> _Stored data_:
******************************
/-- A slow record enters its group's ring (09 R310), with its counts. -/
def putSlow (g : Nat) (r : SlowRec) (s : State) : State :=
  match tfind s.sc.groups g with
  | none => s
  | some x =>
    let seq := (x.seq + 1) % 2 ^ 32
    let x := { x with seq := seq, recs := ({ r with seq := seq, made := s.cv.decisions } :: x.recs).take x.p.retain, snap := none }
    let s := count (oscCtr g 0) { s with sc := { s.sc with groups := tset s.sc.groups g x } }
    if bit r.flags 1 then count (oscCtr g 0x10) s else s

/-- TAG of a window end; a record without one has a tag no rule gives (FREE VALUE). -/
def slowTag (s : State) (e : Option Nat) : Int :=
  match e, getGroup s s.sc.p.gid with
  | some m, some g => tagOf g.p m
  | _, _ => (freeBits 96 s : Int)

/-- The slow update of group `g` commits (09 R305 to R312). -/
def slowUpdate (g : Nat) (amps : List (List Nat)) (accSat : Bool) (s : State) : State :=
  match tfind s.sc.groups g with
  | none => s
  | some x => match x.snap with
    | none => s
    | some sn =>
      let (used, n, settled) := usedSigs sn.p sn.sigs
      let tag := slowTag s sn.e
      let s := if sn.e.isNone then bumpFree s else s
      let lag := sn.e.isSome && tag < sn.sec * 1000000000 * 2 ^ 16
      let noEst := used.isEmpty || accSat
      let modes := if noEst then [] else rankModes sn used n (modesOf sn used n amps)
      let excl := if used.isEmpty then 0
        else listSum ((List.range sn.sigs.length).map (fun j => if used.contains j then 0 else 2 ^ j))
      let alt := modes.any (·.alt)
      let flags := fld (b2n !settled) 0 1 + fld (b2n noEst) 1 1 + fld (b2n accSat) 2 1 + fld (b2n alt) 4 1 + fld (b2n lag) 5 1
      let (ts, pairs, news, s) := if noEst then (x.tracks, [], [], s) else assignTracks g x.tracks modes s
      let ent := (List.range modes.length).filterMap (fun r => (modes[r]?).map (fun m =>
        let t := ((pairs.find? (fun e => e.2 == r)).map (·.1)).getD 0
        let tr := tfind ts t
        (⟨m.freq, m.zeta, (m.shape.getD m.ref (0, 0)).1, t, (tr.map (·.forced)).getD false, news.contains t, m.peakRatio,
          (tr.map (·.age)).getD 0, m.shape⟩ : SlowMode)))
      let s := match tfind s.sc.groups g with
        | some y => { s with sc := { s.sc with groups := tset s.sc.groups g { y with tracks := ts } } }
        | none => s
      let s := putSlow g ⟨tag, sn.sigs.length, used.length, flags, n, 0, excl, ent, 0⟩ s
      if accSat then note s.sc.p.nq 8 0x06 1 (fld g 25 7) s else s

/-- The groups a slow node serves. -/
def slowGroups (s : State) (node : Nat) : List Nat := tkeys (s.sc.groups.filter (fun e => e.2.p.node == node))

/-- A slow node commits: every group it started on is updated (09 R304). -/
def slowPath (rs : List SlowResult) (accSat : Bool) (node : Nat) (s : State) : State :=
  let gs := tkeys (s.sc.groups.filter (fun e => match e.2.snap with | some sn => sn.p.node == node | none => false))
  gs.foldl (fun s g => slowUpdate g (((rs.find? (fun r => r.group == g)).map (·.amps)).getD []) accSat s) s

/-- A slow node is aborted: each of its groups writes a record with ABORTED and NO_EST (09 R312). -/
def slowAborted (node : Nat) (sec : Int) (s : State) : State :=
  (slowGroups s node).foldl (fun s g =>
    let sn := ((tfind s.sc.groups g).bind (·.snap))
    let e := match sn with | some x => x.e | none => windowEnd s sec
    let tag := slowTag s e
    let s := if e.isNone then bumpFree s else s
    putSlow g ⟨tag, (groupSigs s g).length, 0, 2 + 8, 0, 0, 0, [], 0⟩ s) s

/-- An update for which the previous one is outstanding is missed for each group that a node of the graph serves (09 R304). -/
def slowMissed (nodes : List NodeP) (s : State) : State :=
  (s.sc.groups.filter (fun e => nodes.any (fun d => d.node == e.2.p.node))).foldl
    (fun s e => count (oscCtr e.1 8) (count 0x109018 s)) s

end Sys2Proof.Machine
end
******************************
> _Exercise objective_: Please work out how many lines in the records hold the string "oscCtr", and give only the number.

> _Exercise output_: 3